Пришел домой, там были мама и тётя. Она глянула на меня и закричала: «Где ж твои галоши, только что купила за последние 300 рублей»? И замахнулась на меня, но тётя заступилась. Галоши, очевидно, соскочили, когда катался на телеге. Я любил животных, у нас во дворе в будке жила собака, а дома кошка.
Уже писал, что мама заболела бронхиальной астмой. У неё часто бывали приступы удушья. Иногда, из сочувствия, приходили соседи, а я каждый раз думал, что она умирает и тихо плакал в углу. Научился ставить ей банки с керосиновым фитилём. Ей становилось лучше, и она засыпала вместе с банками. Мама приспособилась курить специальный табак, облегчающий приступ. Я делал ей сигареты из газеты, и прикуривал. На улице прикуривать было трудно из-за ветра. Приходилось делать это в чужих подъездах. Трудно представить, что думали жильцы, проходя мимо нас.
С ребятами лазил по чужим садам за яблоками. Однажды днём залезли в сад, набрали яблок в запазухи, и уже уходили. В это время выскочил хозяин (мы думали, что его нет дома), и побежал за нами, потом бросил большую палку и попал по ногам младшему из моих двоюродных братьев, он упал. Хозяин затащил его в дом и привязал веревкой к стулу. Так брат сидел, пока не пришла его мать. Она расплакалась, увидев эту сцену, и сказала: «Не стыдно издеваться, изверг, над сиротой из-за каких-то яблок»? А этот сад до войны принадлежал нам вместе с домом, пока его не отняло государство.
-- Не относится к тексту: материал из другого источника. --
/-- R382, R386, R396, R397, R405, R406: a key asked for enters the seat's cache; a reservation raises the mark; an erase, once the
domain's commands have drained, clears its key slots and its secret; a digest result is read from a context that is done, and an early
read is marked and counted; the select registers load what they name. -/
def Obligations.KeyStoreCommandsComplete : Prop :=
  (∀ s (seat kind domain gen : Nat) (x : Domain), Runs s → domainOf s domain = some x → x.secret = true → (fgetD s.keys.asked seat []).contains (slotKey kind domain gen) = true →
    Completes (.keySlotFill seat kind domain gen) s fun t =>
      slotHas t seat (slotKey kind domain gen) = true) ∧
  (∀ s (seat domain gen n : Nat) (c : Counter), Runs s → fget s.keys.ctrs (ctrKey seat domain gen) = some c → c.writing = some n →
    Completes (.nonceReserveDone seat domain gen) s fun t =>
      (fget t.keys.ctrs (ctrKey seat domain gen)).map Counter.hwm = some n) ∧
  (∀ s (domain e slot : Nat) (x : Domain), Runs s → domainOf s domain = some x → x.erase = some (e, some slot) → x.secret = true → e ≤ s.stk.ext →
    s.nv.cmds.any (fun c => c.2.p.domain == domain && c.2.stage != .waiting) = false → hasSession s = false →
    (slotAt s slot).orphan = false →
    Completes (.keyEraseApply domain) s fun t =>
      ((domainOf t domain).map (fun x => (x.secret, x.erase, x.erasePending)) = some (false, none, true)) ∧
      (t.keys.slots.all (fun e => e.2.all fun k => k / 65536 % 8192 != domain) = true) ∧ Answers slot .ok 0 [] s t) ∧
  (∀ s (seat word : Nat), (ctxOf s seat (rd s (Reg.DIG_CTX_SELECT_CONTEXT seat))).st = 2 →
    Completes (.digResultRead seat word) s fun t =>
      t.out = ⟨.busRead, [0, addrOfBit (Reg.DIG_RESULT_WORD seat word).key, ctxWord (ctxOf s seat (rd s (Reg.DIG_CTX_SELECT_CONTEXT seat)))
        word]⟩ :: s.out ∧
      Frame [.out] s t) ∧
  (∀ s (seat word : Nat), Canonical s → (ctxOf s seat (rd s (Reg.DIG_CTX_SELECT_CONTEXT seat))).st = 1 →
    Completes (.digResultRead seat word) s fun t =>
      t.out = ⟨.busRead, [0, addrOfBit (Reg.DIG_RESULT_WORD seat word).key, 0]⟩ :: s.out ∧ isSet t (Reg.DIG_CTX_STATE_ERROR seat) = true ∧
      rd t (Reg.DIG_EARLY_READ_COUNT seat) = min (rd s (Reg.DIG_EARLY_READ_COUNT seat) + 1) (2 ^ (Reg.DIG_EARLY_READ_COUNT seat).width - 1)
        ∧
      RegsOnly [Reg.DIG_CTX_STATE_ERROR seat, Reg.DIG_EARLY_READ_COUNT seat] s t ∧ Frame [.regs, .keys, .out] s t) ∧
  (∀ s (seat value : Nat), Canonical s →
    Completes (.digCtxSelect seat value) s fun t =>
      rd t (Reg.DIG_CTX_SELECT_CONTEXT seat) = value % 64 ∧ rd t (Reg.DIG_CTX_STATE_STATE seat) = (ctxOf s seat (value % 64)).st % 4 ∧
      isSet t (Reg.DIG_CTX_STATE_EQUAL seat) = (ctxOf s seat (value % 64)).equal ∧
      RegsOnly [Reg.DIG_CTX_SELECT_CONTEXT seat, Reg.DIG_CTX_STATE_STATE seat, Reg.DIG_CTX_STATE_ALG seat, Reg.DIG_CTX_STATE_NO_PREEMPT
        seat, Reg.DIG_CTX_STATE_COMPARE_ONLY seat, Reg.DIG_CTX_STATE_EQUAL seat, Reg.DIG_CTX_STATE_ERROR seat, Reg.DIG_CTX_STATE_SOURCE
        seat, Reg.DIG_CTX_STATE_HOST_READ seat, Reg.DIG_CTX_COUNT seat] s t ∧
      Frame [.regs] s t) ∧
  (∀ s (value : Nat) (x : Domain), Canonical s → domainOf s (value % 8192) = some x → x.gen < 65536 →
    Completes (.keyDomainSelect value) s fun t =>
      rd t Reg.KEY_DOMAIN_SELECT_DOMAIN = value % 8192 ∧ (rd t Reg.KEY_DOMAIN_STATE_VALID, rd t Reg.KEY_DOMAIN_STATE_CUR_GEN) = (1, x.gen) ∧
      isSet t Reg.KEY_DOMAIN_STATE_BLOCKED = x.blocked ∧
      RegsOnly [Reg.KEY_DOMAIN_SELECT_DOMAIN, Reg.KEY_DOMAIN_STATE_VALID, Reg.KEY_DOMAIN_STATE_SCOPE, Reg.KEY_DOMAIN_STATE_BLOCKED,
        Reg.KEY_DOMAIN_STATE_SWEEP, Reg.KEY_DOMAIN_STATE_ERASE_PENDING, Reg.KEY_DOMAIN_STATE_SHARE_FK, Reg.KEY_DOMAIN_STATE_CUR_GEN,
        Reg.KEY_DOMAIN_LIVE_GENS_COUNT, Reg.KEY_DOMAIN_ROLL, Reg.KEY_DOMAIN_TENANT_TENANT] s t ∧
      Frame [.regs] s t)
Ещё помню пленных немецких солдат. Они были одеты в свою форму, работали на стройках, таскали гружёные телеги, запряжённые в них вместо лошадей.
Мать рассказывала, как зашла к соседям, которые никуда не уезжали из осаждённого города, и заметила у них наши вещи, спешно брошенные перед эвакуацией. Сосед, заметив мамин взгляд, сказал, что они взяли кое-что, чтобы не разграбили, когда немцы устраивали конюшню в нашем доме. Мать попросила соседку отдать хотя бы ботинки, так как ей ходить не в чем, ноги всё время мокрые, но та ничего не отдала.
Помню, стоял в очереди за хлебом, должны были привезти в ларёк. Ждали долго, наконец, появился фургон. Все бросились к ларьку. Я успел уцепиться за прилавок, который был мне по подбородок, мёртвой хваткой. Меня чуть не задушили в этой давке, но буханку хлеба получил. С трудом вылез из очереди весь растерзанный. Пока дошёл до дому, обгрыз все рёбра буханки, такой вкусный оказался хлеб.
Однажды с другом решили подзаработать на кино. Сосед, у которого была лошадь, привёз сено и попросил нас затолкать его на сеновал. Мы залезли туда. Он подавал нам сено вилами, а мы растаскивали его по всему сеновалу. Работа не детская, в духоте и пыли. Он дал нам на кино. Это был мой первый заработок, и я похвастался маме. Она сказала: «Что ж я не дала бы тебе денег на кино»? А соседа отругала.
1-ое сентября 1947 года. Иду с мамой счастливый в школу – в первый класс. Мама купила мне портфель (у двоюродных братьев были матерчатые мешки), карандаши, тетради, новые туфли и костюмчик. Отсидел урок и собрался домой. Мне говорят: «Ты куда, ещё два урока»? Учительница была старая и злая. А я, признаться, любил пошалить. Однажды разозлил её. Она попросила меня выйти из класса. Я не вышёл, тогда она, с прикушенной нижней губой, вцепилась в меня, а я за парту. Так с партой она потащила меня. Мне стало жалко старушку, и я вышёл из класса. Матери некогда было заниматься со мной, поэтому долго не мог научиться читать. Потом я учился неплохо, но дисциплина хромала. Первые две четверти по дисциплине у меня были четвёрки, это было плохо. В наказание учительница на каникулах заставляла меня ежедневно приходить к ней домой заниматься. Последние две четверти она ставила пятёрки, чтобы за год вышла пятёрка.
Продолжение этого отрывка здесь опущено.